Это стало первой приметой того ощущения, которое преследовало меня долгие годы. Судьба соединила меня не с друзьями детства, не с университетскими однокашниками и даже не с новыми знакомыми, которые впоследствии встретились на моем пути. Судьба соединила меня с насильником. Повенчала меня с ним, как с нареченным.
Оставив позади это предместье, мы въехали в другой мир, где обитала моя сестра, — на территорию Пенсильванского университета. Дома, предоставляемые студентам, стояли нараспашку, а вдоль тротуаров были в два ряда припаркованы фургоны «Университетских перевозок» и фирмы «Райдер». Кто-то додумался устроить отвальную с пивом. Рослые белые парни — кто в облегающей майке, кто с голым торсом — сидели на уличных скамьях и потягивали пиво из пластиковых стаканов.
Мы с матерью пробились к общежитию сестры и припарковались.
Подъехавший через минуту отец тоже сумел остановиться поблизости. Я осталась в машине. Мама, пытаясь скрыть очередной «глюк», расхаживала по тротуару.
До меня донеслись отцовские слова, прерванные маминым многозначительным взглядом:
— Ты видела этих скотов, которые отираются у каждого столба и…
Мать стрельнула глазами в мою сторону.
— Тише, Бад, — шепнула она.
Отец подошел ко мне и наклонился к окну:
— Как доехала, Элис?
— Нормально, папа, — ответила я.
Он раскраснелся и вспотел. Беспомощный. Напуганный. Никогда раньше я не слышала, чтобы он так огульно клеймил черных или другие меньшинства.
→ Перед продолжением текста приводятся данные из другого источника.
-- ==== Sys2Proof/Laws/Handlers.lean ====
section
/-! SUPPORT. Everything a payload handler can do, said once: which fields and buffers it writes, the bounds on what it
reports, and that it answers `crcMatched` only of a payload in `PAY` whose CRC matches. -/

namespace Sys2Proof.Machine

/-- What `s` and `t` share where only the payload registers and the buffers `PAY` and `VOICE` were written. -/
structure PayloadFrame (s t : State) : Prop where
  registers : t = { s with
    mem := t.mem
    prog := { s.prog with
      payloadHeader := t.prog.payloadHeader
      payloadLength := t.prog.payloadLength
      payloadInfo := t.prog.payloadInfo
      fhsClk := t.prog.fhsClk
      fhsClkValid := t.prog.fhsClkValid } }
  wf : s.mem.wf = true → t.mem.wf = true
  inMap : s.mem.inMap = true → t.mem.inMap = true
  cells : ∀ a, (a < 0x2000 ∨ 0x2AB8 ≤ a) → (a < 0x3200 ∨ 0x3250 ≤ a) → t.mem.get a = s.mem.get a

/-- The bounds on the payload registers (rules R24 to R27). -/
structure PayloadBounds (s : State) : Prop where
  length : s.payloadBytes ≤ 343
  reserved : s.prog.payloadInfo.getLsbD 3 = false
  width : (s.prog.payloadInfo.extractLsb' 4 2).toNat ≤ 2
  header : s.prog.payloadHeader.toNat < 2 ^ (8 * (s.prog.payloadInfo.extractLsb' 4 2).toNat)
  clock : s.prog.fhsClkValid = false → s.prog.fhsClk = 0

/-- All that a handler can do from a state with bounded payload registers. -/
structure HandlerRun (s : State) (r : State × PayloadOutcome) : Prop where
  frame : PayloadFrame s r.1
  bounds : PayloadBounds r.1
  known : r.2 ≠ .noHandler
  matched : r.2 = .crcMatched →
    2 ≤ r.1.payloadBytes ∧ crcOk (r.1.readBuf .pay 0 (8 * r.1.payloadBytes)) r.1.payloadBytes r.1.ctx.uap = true

theorem PayloadFrame.refl (s : State) : PayloadFrame s s := ⟨rfl, id, id, fun _ _ _ => rfl⟩

theorem PayloadFrame.trans {s t u : State} (h : PayloadFrame s t) (k : PayloadFrame t u) : PayloadFrame s u where
  registers := by rw [k.registers, h.registers]
  wf hw := k.wf (h.wf hw)
  inMap hw := k.inMap (h.inMap hw)
  cells a h1 h2 := (k.cells a h1 h2).trans (h.cells a h1 h2)

theorem PayloadFrame.ctx {s t : State} (h : PayloadFrame s t) : t.ctx = s.ctx := by rw [h.registers]

theorem PayloadFrame.setPayloadLength (s : State) (n : Nat) : PayloadFrame s (s.setPayloadLength n) :=
  ⟨rfl, id, id, fun _ _ _ => rfl⟩

theorem PayloadFrame.setPlHeader (s : State) (p : Bits) (hlen : Nat) : PayloadFrame s (s.setPlHeader p hlen) :=
  ⟨rfl, id, id, fun _ _ _ => rfl⟩

theorem PayloadFrame.setFhsClock (s : State) (c : Nat) : PayloadFrame s (s.setFhsClock c) :=
  ⟨rfl, id, id, fun _ _ _ => rfl⟩

theorem PayloadFrame.writePay (s : State) (bits : Bits) : PayloadFrame s (s.writeBuf .pay 0 bits) where
  registers := rfl
  wf h := writeBuf_wf h _ _ _
  inMap h := writeBuf_inMap h _ rfl _ _
  cells a h1 _ := by
    rw [State.writeBuf_mem, Memory.get_put, dif_neg]
    simp only [Region.base, Region.size, hw_payBits, List.length_take]
    omega

theorem PayloadFrame.writeVoice (s : State) (bits : Bits) : PayloadFrame s (s.writeBuf .voice 0 bits) where
  registers := rfl
  wf h := writeBuf_wf h _ _ _
  inMap h := writeBuf_inMap h _ rfl _ _
  cells a _ h2 := by
    rw [State.writeBuf_mem, Memory.get_put, dif_neg]
    simp only [Region.base, Region.size, List.length_take]
    omega

theorem PayloadBounds.writeBuf {s : State} (h : PayloadBounds s) (r : Region) (o : Nat) (bits : Bits) :
    PayloadBounds (s.writeBuf r o bits) := ⟨h.1, h.2, h.3, h.4, h.5⟩

theorem PayloadBounds.setPayloadLength {s : State} (h : PayloadBounds s) {n : Nat} (hn : n ≤ 343) :
    PayloadBounds (s.setPayloadLength n) where
  length := by
    simp only [State.payloadBytes, State.setPayloadLength, BitVec.toNat_ofNat]
    omega
  reserved := h.2
  width := h.3
  header := h.4
  clock := h.5

theorem PayloadBounds.setFhsClock {s : State} (h : PayloadBounds s) (c : Nat) : PayloadBounds (s.setFhsClock c) where
  length := h.1
  reserved := h.2
  width := h.3
  header := h.4
  clock := by simp [State.setFhsClock]

theorem PayloadBounds.setPlHeader {s : State} (h : PayloadBounds s) (p : Bits) {hlen : Nat} (hl : hlen ≤ 2) :
    PayloadBounds (s.setPlHeader p hlen) := by
  have e : (payloadInfoOf p hlen).extractLsb' 4 2 = BitVec.ofNat 2 hlen := by
    unfold payloadInfoOf
    generalize BitVec.ofNat 2 hlen = x
    generalize BitVec.ofNat 3 (airToHost p 3) = y
    revert x y
    decide
  have e2 : (BitVec.ofNat 2 hlen).toNat = hlen := by
    simp only [BitVec.toNat_ofNat]; omega
  refine ⟨h.1, ?_, ?_, ?_, h.5⟩
  · show (payloadInfoOf p hlen).getLsbD 3 = false
    unfold payloadInfoOf
    generalize BitVec.ofNat 2 hlen = x
    generalize BitVec.ofNat 3 (airToHost p 3) = y
    revert x y
    decide
  · show ((payloadInfoOf p hlen).extractLsb' 4 2).toNat ≤ 2
    rw [e, e2]; exact hl
  · show (BitVec.ofNat 16 (airToHost p (8 * hlen))).toNat < 2 ^ (8 * ((payloadInfoOf p hlen).extractLsb' 4 2).toNat)
    rw [e, e2]
    have := airToHost_lt p (8 * hlen)
    rw [BitVec.toNat_ofNat]
    exact Nat.lt_of_le_of_lt (Nat.mod_le _ _) this

/-- `PAY` right after `bits` were written to its start reads as the part of them asked for. -/
theorem readPay_written (s : State) (bits : Bits) {n : Nat} (hn : n ≤ bits.length) (hp : bits.length ≤ 2744) :
    (s.writeBuf .pay 0 bits).readBuf .pay 0 n = bits.take n := by
  apply List.ext_getElem
  · simp [hn]
  · intro i h1 h2
    have hi : i < n := by simpa using h1
    rw [readBuf_getElem]
    have := get_writeBuf_inside s .pay 0 bits i (by omega) (by simp [Region.size]; omega)
    rw [this]
    simp

/-- The CRC verdict over a payload does not see bits beyond it. -/
theorem crcOk_take (bits : Bits) (len : Nat) (uap : Byte) (h2 : 2 ≤ len) :
    crcOk (bits.take (8 * len)) len uap = crcOk bits len uap := by
  have h1 : 8 * (len - 2) + 16 = 8 * len := by omega
  have e1 : crcGen (bits.take (8 * len)) (8 * (len - 2)) uap = crcGen bits (8 * (len - 2)) uap := by
    simp only [crcGen, List.take_take]
    rw [Nat.min_eq_left (by omega)]
  have e2 : slice (bits.take (8 * len)) (8 * (len - 2)) 16 = slice bits (8 * (len - 2)) 16 := by
    simp only [slice, List.drop_take, List.take_take]
    rw [Nat.min_eq_left (by omega)]
  unfold crcOk
  rw [e1, e2]

theorem crcOutcome_ne (bits : Bits) (len : Nat) (uap : Byte) : crcOutcome bits len uap ≠ .noHandler := by
  unfold crcOutcome; split <;> simp

theorem crcOutcome_matched {bits : Bits} {len : Nat} {uap : Byte} (h : crcOutcome bits len uap = .crcMatched) :
    crcOk bits len uap = true := by
  unfold crcOutcome at h; split at h <;> simp_all

/-- A handler that ends by writing `bits` to `PAY` and reporting `len` bytes of them. -/
theorem HandlerRun.wrote {s t : State} (hf : PayloadFrame s t) (hb : PayloadBounds t) {bits : Bits} {len : Nat}
    {o : PayloadOutcome} (ho : o ≠ .noHandler) (hl : len ≤ 343) (hp : bits.length ≤ 2744)
    (hm : o = .crcMatched → 2 ≤ len ∧ 8 * len ≤ bits.length ∧ crcOk bits len t.ctx.uap = true) :
    HandlerRun s ((t.writeBuf .pay 0 bits).setPayloadLength len, o) where
  frame := hf.trans ((PayloadFrame.writePay _ _).trans (PayloadFrame.setPayloadLength _ _))
  bounds := (hb.writeBuf _ _ _).setPayloadLength hl
  known := ho
  matched h := by
    obtain ⟨h2, h3, h4⟩ := hm h
    have e : ((t.writeBuf .pay 0 bits).setPayloadLength len).payloadBytes = len := by
      simp only [State.payloadBytes, State.setPayloadLength, BitVec.toNat_ofNat]; omega
    have er : ((t.writeBuf .pay 0 bits).setPayloadLength len).readBuf .pay 0 (8 * len) = bits.take (8 * len) :=
      readPay_written t bits h3 hp
    rw [e]
    refine ⟨h2, ?_⟩
    rw [er, crcOk_take _ _ _ h2]
    exact h4

/-- A handler that ends without a CRC verdict and without touching `PAY`. -/
theorem HandlerRun.stopped {s t : State} (hf : PayloadFrame s t) (hb : PayloadBounds t) {o : PayloadOutcome}
    (ho : o ≠ .noHandler) (hm : o ≠ .crcMatched) : HandlerRun s (t, o) := ⟨hf, hb, ho, fun h => absurd h hm⟩

/-- A longer frame in front of a handler. -/
theorem HandlerRun.after {s t : State} {r : State × PayloadOutcome} (hf : PayloadFrame s t) (h : HandlerRun t r) :
    HandlerRun s r := ⟨hf.trans h.frame, h.bounds, h.known, h.matched⟩

theorem unfec23_length {s d : Bits} {n m : Nat} (hs : s.length = 15 * ceilDiv n 10) (h : unfec23 s n = some (d, m)) :
    n ≤ d.length := by
  have := (unfec23Blocks_length (by omega) h).1
  unfold ceilDiv at this
  omega

theorem plNone_run {s : State} (hb : PayloadBounds s) : HandlerRun s (plNone s) :=
  .stopped (.setPayloadLength _ _) (hb.setPayloadLength (by omega)) (by simp) (by simp)

/-- What a field's FEC can answer: the bits asked for at least, or a failure of result 0. -/
theorem undoFec_cases {f : Fec} {s : Bits} {n : Nat} (hs : s.length = fecSymbols f n) :
    (∃ o, undoFec f s n = .error o ∧ o.result = .zero ∧ o ≠ .noHandler) ∨ (∃ t, undoFec f s n = .ok t ∧ n ≤ t.length) := by
  have block : ∀ h : s.length = 15 * ceilDiv n 10,
      (∃ o, ((unfec23 s n).map Prod.fst).elim (.error .fecUncorrectable) .ok = (.error o : Except PayloadOutcome Bits) ∧
        o.result = .zero ∧ o ≠ .noHandler) ∨
      (∃ t, ((unfec23 s n).map Prod.fst).elim (.error .fecUncorrectable) .ok = (.ok t : Except PayloadOutcome Bits) ∧
        n ≤ t.length) := by
    intro h
    cases hu : unfec23 s n with
    | none => exact .inl ⟨_, rfl, rfl, by simp⟩
    | some r => exact .inr ⟨r.1, rfl, unfec23_length (m := r.2) h hu⟩
  cases f with
  | none => exact .inr ⟨s, rfl, Nat.le_of_eq hs.symm⟩
  | repetition =>
    simp only [undoFec]
    split
    · exact .inr ⟨_, rfl, by simp [unfec13, triplets]⟩
    · exact .inl ⟨_, rfl, rfl, by simp⟩
  | block => exact block hs
  | voiceThenBlock => exact block hs

/-- A failure of result 0 is neither a missing handler nor a match. -/
theorem ne_matched_of_result_zero {o : PayloadOutcome} (h : o.result = .zero) : o ≠ .crcMatched := by
  rintro rfl; simp [PayloadOutcome.result] at h

theorem plHeaded_run {s : State} (hb : PayloadBounds s) (base skip : Nat) {r : PacketRow} (hl : r.hdr ≤ 2)
    (hm : r.maxBytes ≤ 343) : HandlerRun s (plHeaded base skip r s) := by
  unfold plHeaded
  extract_lets size hb8
  by_cases h1 : size < fecSymbols r.fec hb8
  · rw [if_pos h1]; exact .stopped (.refl s) hb (by simp) (by simp)
  rw [if_neg h1]
  rcases undoFec_cases (f := r.fec) (n := hb8) (symbols_length s base _) with ⟨o, ho, hz, hn⟩ | ⟨t, ht, -⟩
  · rw [ho]; exact .stopped (.refl s) hb hn (ne_matched_of_result_zero hz)
  rw [ht]
  dsimp only
  have hb' := hb.setPlHeader (s.dewhitened t hb8 skip) hl
  have hf' := PayloadFrame.setPlHeader s (s.dewhitened t hb8 skip) r.hdr
  generalize s.setPlHeader (s.dewhitened t hb8 skip) r.hdr = u at hb' hf' ⊢
  generalize hbody : bodyLength (s.dewhitened t hb8 skip) r.hdr = body
  generalize htot : r.hdr + body + (if r.crc = true then 2 else 0) = tot
  split
  · exact .stopped (hf'.trans (.setPayloadLength _ _)) (hb'.setPayloadLength (by omega)) (by simp) (by simp)
  rename_i h2
  split
  · exact .stopped hf' hb' (by simp) (by simp)
  rcases undoFec_cases (f := r.fec) (n := 8 * tot)
    (symbols_length u base _) with ⟨o, ho, hz, hn⟩ | ⟨d, hd, hlen⟩
  · rw [ho]; exact .stopped hf' hb' hn (ne_matched_of_result_zero hz)
  rw [hd]
  dsimp only
  refine .wrote hf' hb' ?_ (by omega) ?_ ?_
  · split
    · exact crcOutcome_ne _ _ _
    · simp
  · rw [dewhitened_length]; omega
  · split
    · rename_i hc
      intro h
      rw [if_pos hc] at htot
      exact ⟨by omega, by rw [dewhitened_length]; omega, crcOutcome_matched h⟩
    · simp

theorem plDm_run {s : State} (hb : PayloadBounds s) (base skip : Nat) {r : PacketRow} (hl : r.hdr ≤ 2)
    (hm : r.maxBytes ≤ 343) : HandlerRun s (plDm base skip r s) := plHeaded_run hb base skip hl hm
Папа отправился сообщить сестре, что мы приехали. Я ждала в машине вместе с подсевшей ко мне матерью. Мы молчали. Я наблюдала за прощальной суетой. Студенты заталкивали свои пожитки в большие брезентовые цилиндры, похожие на почтовые мешки. Их можно было катить по асфальту прямо к родительским машинам. Знакомые семьи приветствовали друг друга. На вытоптанном клочке газона двое парней перебрасывались летающей тарелкой «фрисби». Из окон общежития сестры неслась оглушительная музыка. В воздухе витал дух свободы и раскрепощенности; по кампусу эпидемией распространялось лето.
Вскоре появилась моя сестра. Я заметила, как она выходит из дверей, примерно в сотне футов от машины, и уже не сводила с нее глаз. На таком же расстоянии от меня был насильник, когда крикнул: «Эй, крошка! Тебя как звать-то?»
Помню, как она наклонилась, заглядывая в машину.
— Что у тебя с лицом! — вырвалось у нее. — Как ты?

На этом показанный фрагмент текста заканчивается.